China Wields Battery Power in Renewed Trade Pressure on the U.S.
China’s latest export restrictions on batteries are expected to have significant implications for U.S. companies, analysts warn, as Beijing leverages its dominance in the global battery supply chain to strengthen its position in ongoing trade tensions with Washington. The new measures, effective November 8, cover a wide range of technologies — including large-scale lithium-ion batteries, cathode and anode materials, and battery production equipment — all areas where China holds a commanding lead.

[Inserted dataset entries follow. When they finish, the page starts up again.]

-- ==== Sys2Proof/Machine/SessFlow.lean ====
section
/-! DEFINITION. Eligibility and offers (R252, R289), residency and paging (R244 to R247), leases (R248 to R250) and row copies
(R264). -/

namespace Sys2Proof.Machine
open Sys2Proof

/-! ### Offers -/

/-- A home offers a session that has become eligible. -/
def State.sessEligible (s : State) (vat i : Nat) : State :=
  match s.vat? vat with
  | none => s
  | some v =>
    if s.eligible v i ∧ (v.wk i).offered = none then
      let t := s.onSess vat i fun r => { r with eligible := s.now }
      (t.offer vat i false).onWk vat i fun w => { w with offered := some (s.need v (v.sess i)) }
    else s

/-- SESSION_ELIGIBLE (R252). -/
def execSessionEligible (vat i : Nat) (s : State) : Host.Outcome State Fault Refusal := .next (s.sessEligible vat i)

/-- The head takes an OFFER: a withdrawal drops the offer it holds, another replaces it (R252, R289). -/
def State.takeOffer (s : State) (m : OfferMsg) : State :=
  s.onVat m.vat fun v =>
    if !v.isHead then v else
    let rest := v.offers.filter fun o => decide (o.session ≠ m.session)
    { v with offers := if m.withdraw then rest
        else rest ++ [⟨m.session, m.count, m.stepKind, m.partition, m.eligibleTick, m.ctx⟩] }

/-- OFFER (R252). -/
def execOffer (m : OfferMsg) (s : State) : Host.Outcome State Fault Refusal := .next (if !m.hdr.ok then s else s.takeOffer m)

/-! ### Page-in (R244, R245) -/

/-- A session needs a page command: rows wait to be copied, whether or not its request goes on (R264), or it is Ready and blocks or rows are
missing for its offer (R244, R245). -/
def State.needsPaging (s : State) (v : Vat) (i : Nat) : Bool :=
  let r := v.sess i
  (v.wk i).paging.isNone && (decide ((r.state = .ready ∨ r.state = .idle) ∧ (v.wk i).copies ≠ []) ||
    (decide (r.state = .ready) && (!r.resident || decide (r.blocks.length < s.ordinals v r))))

/-- The entries of a row copy (R264, R289). -/
def copyEntries (cs : List (Nat × Nat)) : List (List Byte) := cs.map fun c => pageEntryBytes 0 0 c.1 c.2

/-- The home pages a session in, or has rows copied; a session that lacks blocks is counted starved once (R244). -/
def State.pageIn (s : State) (vat i : Nat) : State :=
  match s.vat? vat with
  | none => s
  | some v =>
    if !s.needsPaging v i then s else
    let r := v.sess i
    if (v.wk i).copies ≠ [] then s.pageCommand vat i 2 r.epoch r.holder (copyEntries (v.wk i).copies)
    else match s.allocate v i with
      | none =>
        if (v.wk i).starved ∨ !s.lacksBlocks v i then s
        else (s.onWk vat i fun w => { w with starved := true }).onRole vat fun o => { o with starved := o.starved + 1 }
      | some r =>
        let t := (s.withdraw vat i).onSess vat i fun _ => r
        (t.onWk vat i fun w => { w with starved := false }).pageCommand vat i 0 r.epoch r.holder (pageInEntries r.blocks)

/-- SESSION_PAGE_IN (R244, R245, R264). -/
def execSessionPageIn (vat i : Nat) (s : State) : Host.Outcome State Fault Refusal := .next (s.pageIn vat i)

/-! ### Eviction (R246) -/

/-- Some Ready session of the home waits for blocks or a residency slot. -/
def State.lacksRoom (s : State) (v : Vat) : Bool :=
  v.sessions.any fun p => s.needsPaging v p.1 && decide ((v.wk p.1).copies = []) && (s.allocate v p.1).isNone &&
    decide (s.ordinals v p.2 ≤ v.params.maxBlocks)

/-- The cave slots a session's page-out still needs. -/
def Session.cavesNeeded (r : Session) : Nat := (r.blocks.filter fun b => b.dirty && b.cave.isNone).length

/-- The sessions that may be evicted: Idle and resident, with no rows left to copy. -/
def Vat.evictable (v : Vat) : List Nat :=
  (v.sessions.filter fun p => decide (p.2.state = .idle ∧ p.2.resSlot ≠ 0xFFFF) && p.2.resident && (v.wk p.1).paging.isNone &&
    decide ((v.wk p.1).copies = []) && decide (p.2.cavesNeeded ≤ v.freeCaves.length)).map (·.1)

/-- The session whose last step is oldest, a tie to the lower ID. -/
def Vat.evictFirst (v : Vat) : Option Nat :=
  match v.evictable with
  | [] => none
  | a :: l => some (l.foldl (fun b c => if (v.sess c).lastStep < (v.sess b).lastStep then c else b) a)

/-- Give the dirty ordinals cave slots. -/
def giveCaves : List Nat → List BlockEnt → List BlockEnt
  | _, [] => []
  | free, b :: bs =>
    if b.dirty && b.cave.isNone then { b with cave := free.head? } :: giveCaves (free.drop 1) bs else b :: giveCaves free bs

/-- The blocks of an evicted session: paged-out ordinals keep their cave slots, the rest is dropped (R246). -/
def evictedBlocks (bs : List BlockEnt) : List BlockEnt :=
  bs.map fun b => ⟨none, b.cave, false, none⟩

/-- A session's HBM blocks and residency slot are freed. -/
def Session.evicted (r : Session) : Session := { r with blocks := evictedBlocks r.blocks, resSlot := 0xFFFF }

/-- A session that has left Idle since, or whose page-out a move asked for, keeps its blocks; nothing is dirty (R246, R281). -/
def Session.pagedOut (r : Session) : Session := { r with blocks := r.blocks.map fun b => { b with dirty := false } }

/-- The pool of the cave that holds a cave slot of this package (R249, R478). -/
def State.slotPool (s : State) (v : Vat) (c : Nat) : Nat :=
  match s.tagPieces v c with
  | p :: _ => ((s.extentAt ((p.1 - 2 ^ 48) / frameBytes)).map s.poolId).getD 0xFFFF
  | [] => 0xFFFF

/-- The entries of a page-out: dirty ordinals with their blocks and cave slots. -/
def pageOutEntries (bs : List BlockEnt) : List (List Byte) :=
  ((List.range bs.length).zip bs).filterMap fun p =>
    if p.2.dirty then some (pageEntryBytes p.1 1 (p.2.block.getD 0) (p.2.cave.getD 0)) else none

/-- The lease a page-out runs under: the session's, or the first one, held by the home's cave. -/
def State.leaseFor (s : State) (v : Vat) (r : Session) : Nat × Nat :=
  if r.holder = 0xFFFF then (r.epoch + 1, s.slotPool v (((r.blocks.head?).bind (·.cave)).getD 0)) else (r.epoch, r.holder)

Under the new rules, battery exporters must obtain licenses from the Ministry of Commerce, a system that gives Beijing the flexibility to selectively restrict shipments. According to BloombergNEF analyst Matthew Hales, while the controls target fewer sectors than previous export curbs, their potential impact is severe given China’s overwhelming presence in battery manufacturing. In the first seven months of 2025, Chinese grid-scale lithium-ion batteries made up roughly 65% of U.S. imports, suggesting that the new restrictions could be felt almost immediately across the American energy sector.
The move comes as the U.S. faces surging energy demand, driven in part by the rapid expansion of AI data centers, whose electricity use has more than doubled since 2017 and is projected to triple by 2028, according to the Lawrence Berkeley National Laboratory. Large-scale battery storage systems are vital to managing this growth, helping balance renewable energy output and prevent blackouts. The U.S. has installed about 26 gigawatts of utility-scale battery capacity as of 2024, with an additional 136 gigawatts expected within the next decade — much of which currently depends on Chinese components.

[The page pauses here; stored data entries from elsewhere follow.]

-- ==== Sys2Proof/Machine/Flags.lean ====
section
/-! DEFINITION. Register access forms (R3, R5): fields of a register word, sticky flags cleared by writing 1, fields that a
reserved value leaves unchanged. -/

namespace Sys2Proof.Machine

/-- Place a field value at a bit position. -/
def at' (v lo : Nat) : Nat := v * 2 ^ lo

/-- A W1C flag after software writes its bit (R5). -/
def w1c (flag written : Bool) : Bool := flag && !written

/-- A field after a write: the value, or the old one where the value is reserved (R8). -/
def fieldWrite (ok : Nat → Bool) (old new : Nat) : Nat := if ok new then new else old

/-- Replace the 4 bytes of a 64-bit value that a 32-bit access at word 0 or 1 writes (R4). -/
def putWord (old word v : Nat) : Nat :=
  if word = 0 then old / 2 ^ 32 * 2 ^ 32 + v % 2 ^ 32 else old % 2 ^ 32 + v % 2 ^ 32 * 2 ^ 32

/-- Word 0 or 1 of a 64-bit value. -/
def getWord (v word : Nat) : Nat := v / 2 ^ (32 * word) % 2 ^ 32

end Sys2Proof.Machine
end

Despite efforts to boost domestic production, the U.S. remains heavily dependent on China, which controls 96% of global anode and 85% of cathode manufacturing capacity, according to BNEF. Experts describe the inclusion of these materials in the export restrictions as a major escalation, given how essential they are to global battery production. “This will hit nearly every U.S. battery plant — these are their core raw materials,” said Celina Mikolajczak, a former Tesla and Panasonic battery executive. Shares of Fluence Energy and Tesla fell sharply following the announcement, dropping 12% and 5%, respectively.
Industry leaders say the new policy adds further strain to an already fragile global supply chain. Dragonfly Energy CEO Denis Phares emphasized the need to accelerate domestic innovation and diversify supply sources, noting his company is actively working to reduce reliance on Chinese components.
However, the move could also backfire on China, whose domestic battery sector faces overcapacity and growing reliance on exports. Analysts at Benchmark Mineral Intelligence argue it remains uncertain how strictly Beijing will enforce these new restrictions, given the risk of hurting its own industry. Still, the decision is widely seen as both a strategic bargaining tool in trade talks with the U.S. and a way for China to preserve its technological edge in the global clean energy race.